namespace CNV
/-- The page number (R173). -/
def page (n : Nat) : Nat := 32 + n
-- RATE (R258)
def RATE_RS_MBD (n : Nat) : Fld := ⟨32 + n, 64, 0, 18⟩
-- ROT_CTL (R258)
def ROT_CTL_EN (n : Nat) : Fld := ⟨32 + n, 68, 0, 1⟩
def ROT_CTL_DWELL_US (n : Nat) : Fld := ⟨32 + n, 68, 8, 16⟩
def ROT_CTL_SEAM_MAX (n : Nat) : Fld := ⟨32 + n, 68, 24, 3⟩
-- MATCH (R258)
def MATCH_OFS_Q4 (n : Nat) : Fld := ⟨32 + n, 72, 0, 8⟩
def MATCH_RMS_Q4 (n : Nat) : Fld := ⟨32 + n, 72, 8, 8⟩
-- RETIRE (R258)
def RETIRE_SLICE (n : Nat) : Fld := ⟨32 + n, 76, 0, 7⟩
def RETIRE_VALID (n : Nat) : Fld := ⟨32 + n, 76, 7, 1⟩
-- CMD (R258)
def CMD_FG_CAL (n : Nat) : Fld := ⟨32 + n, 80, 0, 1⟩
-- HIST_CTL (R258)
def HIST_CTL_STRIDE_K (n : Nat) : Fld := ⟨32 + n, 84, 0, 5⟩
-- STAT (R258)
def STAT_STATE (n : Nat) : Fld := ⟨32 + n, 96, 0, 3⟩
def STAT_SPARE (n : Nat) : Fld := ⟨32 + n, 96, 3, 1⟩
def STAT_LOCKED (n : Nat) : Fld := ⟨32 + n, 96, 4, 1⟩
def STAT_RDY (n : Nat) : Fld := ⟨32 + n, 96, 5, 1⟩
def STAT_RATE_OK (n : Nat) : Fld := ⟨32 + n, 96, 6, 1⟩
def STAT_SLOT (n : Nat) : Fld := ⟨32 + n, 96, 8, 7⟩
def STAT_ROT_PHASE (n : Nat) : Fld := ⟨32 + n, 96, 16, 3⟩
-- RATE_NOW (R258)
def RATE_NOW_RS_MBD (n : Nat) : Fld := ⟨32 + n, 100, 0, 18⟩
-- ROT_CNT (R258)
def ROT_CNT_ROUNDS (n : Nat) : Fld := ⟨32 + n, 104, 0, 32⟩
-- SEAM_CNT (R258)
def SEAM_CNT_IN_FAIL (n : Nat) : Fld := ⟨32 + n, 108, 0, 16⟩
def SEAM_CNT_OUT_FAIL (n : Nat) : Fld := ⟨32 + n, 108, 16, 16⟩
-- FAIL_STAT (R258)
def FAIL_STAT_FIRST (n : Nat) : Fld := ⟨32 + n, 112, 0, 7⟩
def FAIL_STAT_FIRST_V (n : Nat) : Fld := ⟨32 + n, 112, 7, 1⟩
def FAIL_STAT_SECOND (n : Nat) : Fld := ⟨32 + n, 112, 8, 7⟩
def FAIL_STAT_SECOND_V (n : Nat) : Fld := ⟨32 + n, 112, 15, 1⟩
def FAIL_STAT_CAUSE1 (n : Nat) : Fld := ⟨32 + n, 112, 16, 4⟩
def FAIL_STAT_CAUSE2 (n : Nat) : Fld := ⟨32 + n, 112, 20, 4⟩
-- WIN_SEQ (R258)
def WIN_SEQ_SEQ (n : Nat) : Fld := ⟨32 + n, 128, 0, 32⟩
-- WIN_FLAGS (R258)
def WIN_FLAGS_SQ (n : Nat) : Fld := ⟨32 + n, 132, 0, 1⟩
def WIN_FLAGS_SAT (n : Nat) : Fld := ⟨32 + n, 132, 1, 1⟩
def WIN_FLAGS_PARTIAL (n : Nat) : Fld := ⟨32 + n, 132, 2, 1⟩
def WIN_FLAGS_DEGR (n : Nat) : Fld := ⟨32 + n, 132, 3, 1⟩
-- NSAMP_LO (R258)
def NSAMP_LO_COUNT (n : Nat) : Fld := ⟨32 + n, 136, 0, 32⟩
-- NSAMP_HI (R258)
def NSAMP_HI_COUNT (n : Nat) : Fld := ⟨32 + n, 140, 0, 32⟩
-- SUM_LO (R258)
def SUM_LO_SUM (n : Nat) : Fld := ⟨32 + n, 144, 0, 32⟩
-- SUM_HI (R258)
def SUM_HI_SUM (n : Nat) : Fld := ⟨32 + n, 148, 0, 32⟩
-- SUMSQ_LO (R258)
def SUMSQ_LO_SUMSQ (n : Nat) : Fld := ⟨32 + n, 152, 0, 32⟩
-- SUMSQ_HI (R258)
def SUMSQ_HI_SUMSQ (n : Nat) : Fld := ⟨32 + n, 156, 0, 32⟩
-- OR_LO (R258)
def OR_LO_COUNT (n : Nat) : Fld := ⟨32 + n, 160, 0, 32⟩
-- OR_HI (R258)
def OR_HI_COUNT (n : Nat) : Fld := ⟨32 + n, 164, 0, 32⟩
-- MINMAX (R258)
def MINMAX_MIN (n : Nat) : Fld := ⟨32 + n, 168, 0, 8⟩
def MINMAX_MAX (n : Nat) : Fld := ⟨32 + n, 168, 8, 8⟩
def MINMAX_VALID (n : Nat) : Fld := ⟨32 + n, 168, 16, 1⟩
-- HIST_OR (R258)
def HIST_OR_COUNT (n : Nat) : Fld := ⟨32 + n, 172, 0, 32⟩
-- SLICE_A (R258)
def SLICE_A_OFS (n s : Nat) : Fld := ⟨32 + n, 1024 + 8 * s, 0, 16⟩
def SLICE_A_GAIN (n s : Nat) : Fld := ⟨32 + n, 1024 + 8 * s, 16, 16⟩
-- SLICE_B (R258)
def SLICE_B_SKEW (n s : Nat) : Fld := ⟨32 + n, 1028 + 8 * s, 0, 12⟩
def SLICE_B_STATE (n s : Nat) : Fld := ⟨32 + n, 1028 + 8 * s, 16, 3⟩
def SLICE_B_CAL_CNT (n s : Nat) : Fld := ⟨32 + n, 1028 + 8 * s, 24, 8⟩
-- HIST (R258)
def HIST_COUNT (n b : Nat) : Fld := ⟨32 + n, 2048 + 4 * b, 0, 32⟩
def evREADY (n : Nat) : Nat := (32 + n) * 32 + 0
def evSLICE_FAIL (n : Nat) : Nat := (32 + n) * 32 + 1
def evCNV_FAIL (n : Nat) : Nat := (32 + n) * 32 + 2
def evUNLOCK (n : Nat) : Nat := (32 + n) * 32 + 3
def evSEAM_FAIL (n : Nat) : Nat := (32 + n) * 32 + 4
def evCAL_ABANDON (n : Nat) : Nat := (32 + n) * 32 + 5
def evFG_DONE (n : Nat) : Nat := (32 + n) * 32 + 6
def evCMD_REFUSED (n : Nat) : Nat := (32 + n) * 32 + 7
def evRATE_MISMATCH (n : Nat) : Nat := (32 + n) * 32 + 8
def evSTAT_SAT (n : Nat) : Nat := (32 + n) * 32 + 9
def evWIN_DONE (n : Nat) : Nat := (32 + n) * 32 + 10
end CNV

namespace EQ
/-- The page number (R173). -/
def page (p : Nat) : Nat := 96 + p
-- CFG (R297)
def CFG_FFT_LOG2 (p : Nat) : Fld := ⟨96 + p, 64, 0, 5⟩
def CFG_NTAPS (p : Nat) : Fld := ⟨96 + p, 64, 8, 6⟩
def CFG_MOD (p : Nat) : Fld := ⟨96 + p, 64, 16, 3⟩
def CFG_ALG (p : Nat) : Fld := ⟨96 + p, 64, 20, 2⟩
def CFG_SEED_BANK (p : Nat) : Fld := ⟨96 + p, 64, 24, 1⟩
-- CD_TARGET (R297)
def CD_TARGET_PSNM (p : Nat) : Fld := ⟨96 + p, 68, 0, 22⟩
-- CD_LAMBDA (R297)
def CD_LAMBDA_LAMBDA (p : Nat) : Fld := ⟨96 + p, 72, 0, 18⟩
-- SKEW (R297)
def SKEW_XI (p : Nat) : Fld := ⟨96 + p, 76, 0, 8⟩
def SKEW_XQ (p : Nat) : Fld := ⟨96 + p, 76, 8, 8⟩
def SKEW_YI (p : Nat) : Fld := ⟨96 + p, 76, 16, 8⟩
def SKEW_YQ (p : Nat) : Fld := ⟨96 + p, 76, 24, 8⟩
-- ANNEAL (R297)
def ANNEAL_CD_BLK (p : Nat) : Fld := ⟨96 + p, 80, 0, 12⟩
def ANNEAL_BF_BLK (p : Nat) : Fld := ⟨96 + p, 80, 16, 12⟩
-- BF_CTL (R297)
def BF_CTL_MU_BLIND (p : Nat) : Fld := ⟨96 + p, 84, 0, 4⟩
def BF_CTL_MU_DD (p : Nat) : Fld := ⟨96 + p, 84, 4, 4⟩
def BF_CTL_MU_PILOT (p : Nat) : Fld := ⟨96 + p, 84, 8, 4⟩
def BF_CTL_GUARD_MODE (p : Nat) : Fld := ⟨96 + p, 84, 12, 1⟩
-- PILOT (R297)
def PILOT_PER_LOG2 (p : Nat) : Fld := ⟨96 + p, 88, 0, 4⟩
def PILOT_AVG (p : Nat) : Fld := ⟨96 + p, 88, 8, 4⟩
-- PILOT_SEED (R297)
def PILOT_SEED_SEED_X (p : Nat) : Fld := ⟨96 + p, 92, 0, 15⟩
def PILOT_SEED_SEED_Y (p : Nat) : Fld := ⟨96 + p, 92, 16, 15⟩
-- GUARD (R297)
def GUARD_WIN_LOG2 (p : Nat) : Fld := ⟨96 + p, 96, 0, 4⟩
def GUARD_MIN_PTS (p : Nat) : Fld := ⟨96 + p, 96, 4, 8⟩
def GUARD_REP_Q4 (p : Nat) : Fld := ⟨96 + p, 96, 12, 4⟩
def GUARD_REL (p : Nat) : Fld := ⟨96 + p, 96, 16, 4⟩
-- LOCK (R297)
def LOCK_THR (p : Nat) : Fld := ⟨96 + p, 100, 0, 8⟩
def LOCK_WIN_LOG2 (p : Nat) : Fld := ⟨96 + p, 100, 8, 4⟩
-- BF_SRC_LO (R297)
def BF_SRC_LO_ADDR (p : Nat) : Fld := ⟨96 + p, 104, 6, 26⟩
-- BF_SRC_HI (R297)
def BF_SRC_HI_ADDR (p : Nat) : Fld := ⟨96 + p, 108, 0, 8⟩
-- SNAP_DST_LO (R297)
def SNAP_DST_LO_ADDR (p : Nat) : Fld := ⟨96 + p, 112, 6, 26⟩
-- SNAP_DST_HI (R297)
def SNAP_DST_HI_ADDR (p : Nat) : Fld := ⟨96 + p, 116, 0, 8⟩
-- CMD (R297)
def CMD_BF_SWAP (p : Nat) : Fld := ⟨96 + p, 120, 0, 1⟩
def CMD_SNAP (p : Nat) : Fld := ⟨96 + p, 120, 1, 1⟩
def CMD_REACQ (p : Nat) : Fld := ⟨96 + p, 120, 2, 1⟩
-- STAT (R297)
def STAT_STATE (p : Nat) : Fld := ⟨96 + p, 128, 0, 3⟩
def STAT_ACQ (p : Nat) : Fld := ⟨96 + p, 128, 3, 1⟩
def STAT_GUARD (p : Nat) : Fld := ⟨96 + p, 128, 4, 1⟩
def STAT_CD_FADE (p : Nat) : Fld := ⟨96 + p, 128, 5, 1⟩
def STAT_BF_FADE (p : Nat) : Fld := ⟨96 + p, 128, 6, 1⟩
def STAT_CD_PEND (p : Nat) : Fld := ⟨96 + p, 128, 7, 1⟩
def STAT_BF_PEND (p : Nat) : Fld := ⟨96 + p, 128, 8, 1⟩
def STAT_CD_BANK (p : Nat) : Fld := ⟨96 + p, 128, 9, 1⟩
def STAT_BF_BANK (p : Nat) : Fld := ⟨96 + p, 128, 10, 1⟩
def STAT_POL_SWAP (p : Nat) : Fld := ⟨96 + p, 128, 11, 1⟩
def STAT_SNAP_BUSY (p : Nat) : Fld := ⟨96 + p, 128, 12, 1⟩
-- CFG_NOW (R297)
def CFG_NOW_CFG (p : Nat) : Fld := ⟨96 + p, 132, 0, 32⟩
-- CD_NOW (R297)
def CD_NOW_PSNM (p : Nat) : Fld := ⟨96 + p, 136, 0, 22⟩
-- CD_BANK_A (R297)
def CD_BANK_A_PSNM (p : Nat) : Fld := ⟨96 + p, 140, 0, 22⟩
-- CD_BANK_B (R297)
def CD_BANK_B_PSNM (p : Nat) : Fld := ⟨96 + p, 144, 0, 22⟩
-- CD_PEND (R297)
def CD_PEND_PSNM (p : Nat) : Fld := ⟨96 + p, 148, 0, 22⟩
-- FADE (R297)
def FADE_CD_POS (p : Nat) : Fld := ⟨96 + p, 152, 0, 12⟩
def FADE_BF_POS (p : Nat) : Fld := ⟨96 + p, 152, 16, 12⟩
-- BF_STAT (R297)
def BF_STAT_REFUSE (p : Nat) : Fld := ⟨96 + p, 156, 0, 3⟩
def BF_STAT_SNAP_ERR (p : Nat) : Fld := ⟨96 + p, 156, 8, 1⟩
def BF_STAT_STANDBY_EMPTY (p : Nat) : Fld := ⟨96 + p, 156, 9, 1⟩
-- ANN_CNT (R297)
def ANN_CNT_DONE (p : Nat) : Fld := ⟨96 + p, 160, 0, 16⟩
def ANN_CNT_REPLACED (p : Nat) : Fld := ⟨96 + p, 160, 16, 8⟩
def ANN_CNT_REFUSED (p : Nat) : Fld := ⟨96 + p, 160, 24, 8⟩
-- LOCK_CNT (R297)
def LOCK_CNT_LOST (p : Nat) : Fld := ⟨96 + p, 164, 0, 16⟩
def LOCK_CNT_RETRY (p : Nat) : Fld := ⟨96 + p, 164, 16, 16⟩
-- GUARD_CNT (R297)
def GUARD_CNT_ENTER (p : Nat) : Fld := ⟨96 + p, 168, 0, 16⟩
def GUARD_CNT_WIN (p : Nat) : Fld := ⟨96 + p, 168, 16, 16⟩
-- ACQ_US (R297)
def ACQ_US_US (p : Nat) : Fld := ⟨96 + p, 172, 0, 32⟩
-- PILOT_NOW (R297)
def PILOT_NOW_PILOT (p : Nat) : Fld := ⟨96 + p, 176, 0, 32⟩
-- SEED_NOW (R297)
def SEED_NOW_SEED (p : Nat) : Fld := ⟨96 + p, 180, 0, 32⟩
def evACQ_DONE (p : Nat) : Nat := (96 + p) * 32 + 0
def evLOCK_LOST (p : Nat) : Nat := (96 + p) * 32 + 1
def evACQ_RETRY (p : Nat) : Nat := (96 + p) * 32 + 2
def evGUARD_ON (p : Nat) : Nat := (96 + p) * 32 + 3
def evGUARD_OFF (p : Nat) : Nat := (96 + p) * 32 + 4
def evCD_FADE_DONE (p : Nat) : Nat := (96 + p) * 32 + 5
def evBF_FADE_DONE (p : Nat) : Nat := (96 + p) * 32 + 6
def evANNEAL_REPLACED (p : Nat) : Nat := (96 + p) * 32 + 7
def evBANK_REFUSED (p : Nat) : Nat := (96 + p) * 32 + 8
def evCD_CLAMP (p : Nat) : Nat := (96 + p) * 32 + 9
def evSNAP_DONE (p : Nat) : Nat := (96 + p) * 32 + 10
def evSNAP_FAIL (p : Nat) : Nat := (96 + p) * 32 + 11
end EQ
#####
**About this task**
Above are records; repeat only the lines starting at the line with "def FAIL_STAT_CAUSE1 (n" and ending at the line with "def SLICE_B_CAL_CNT (n", exactly as they appear, both included.

**Answer**
def FAIL_STAT_CAUSE1 (n : Nat) : Fld := ⟨32 + n, 112, 16, 4⟩
def FAIL_STAT_CAUSE2 (n : Nat) : Fld := ⟨32 + n, 112, 20, 4⟩
-- WIN_SEQ (R258)
def WIN_SEQ_SEQ (n : Nat) : Fld := ⟨32 + n, 128, 0, 32⟩
-- WIN_FLAGS (R258)
def WIN_FLAGS_SQ (n : Nat) : Fld := ⟨32 + n, 132, 0, 1⟩
def WIN_FLAGS_SAT (n : Nat) : Fld := ⟨32 + n, 132, 1, 1⟩
def WIN_FLAGS_PARTIAL (n : Nat) : Fld := ⟨32 + n, 132, 2, 1⟩
def WIN_FLAGS_DEGR (n : Nat) : Fld := ⟨32 + n, 132, 3, 1⟩
-- NSAMP_LO (R258)
def NSAMP_LO_COUNT (n : Nat) : Fld := ⟨32 + n, 136, 0, 32⟩
-- NSAMP_HI (R258)
def NSAMP_HI_COUNT (n : Nat) : Fld := ⟨32 + n, 140, 0, 32⟩
-- SUM_LO (R258)
def SUM_LO_SUM (n : Nat) : Fld := ⟨32 + n, 144, 0, 32⟩
-- SUM_HI (R258)
def SUM_HI_SUM (n : Nat) : Fld := ⟨32 + n, 148, 0, 32⟩
-- SUMSQ_LO (R258)
def SUMSQ_LO_SUMSQ (n : Nat) : Fld := ⟨32 + n, 152, 0, 32⟩
-- SUMSQ_HI (R258)
def SUMSQ_HI_SUMSQ (n : Nat) : Fld := ⟨32 + n, 156, 0, 32⟩
-- OR_LO (R258)
def OR_LO_COUNT (n : Nat) : Fld := ⟨32 + n, 160, 0, 32⟩
-- OR_HI (R258)
def OR_HI_COUNT (n : Nat) : Fld := ⟨32 + n, 164, 0, 32⟩
-- MINMAX (R258)
def MINMAX_MIN (n : Nat) : Fld := ⟨32 + n, 168, 0, 8⟩
def MINMAX_MAX (n : Nat) : Fld := ⟨32 + n, 168, 8, 8⟩
def MINMAX_VALID (n : Nat) : Fld := ⟨32 + n, 168, 16, 1⟩
-- HIST_OR (R258)
def HIST_OR_COUNT (n : Nat) : Fld := ⟨32 + n, 172, 0, 32⟩
-- SLICE_A (R258)
def SLICE_A_OFS (n s : Nat) : Fld := ⟨32 + n, 1024 + 8 * s, 0, 16⟩
def SLICE_A_GAIN (n s : Nat) : Fld := ⟨32 + n, 1024 + 8 * s, 16, 16⟩
-- SLICE_B (R258)
def SLICE_B_SKEW (n s : Nat) : Fld := ⟨32 + n, 1028 + 8 * s, 0, 12⟩
def SLICE_B_STATE (n s : Nat) : Fld := ⟨32 + n, 1028 + 8 * s, 16, 3⟩
def SLICE_B_CAL_CNT (n s : Nat) : Fld := ⟨32 + n, 1028 + 8 * s, 24, 8⟩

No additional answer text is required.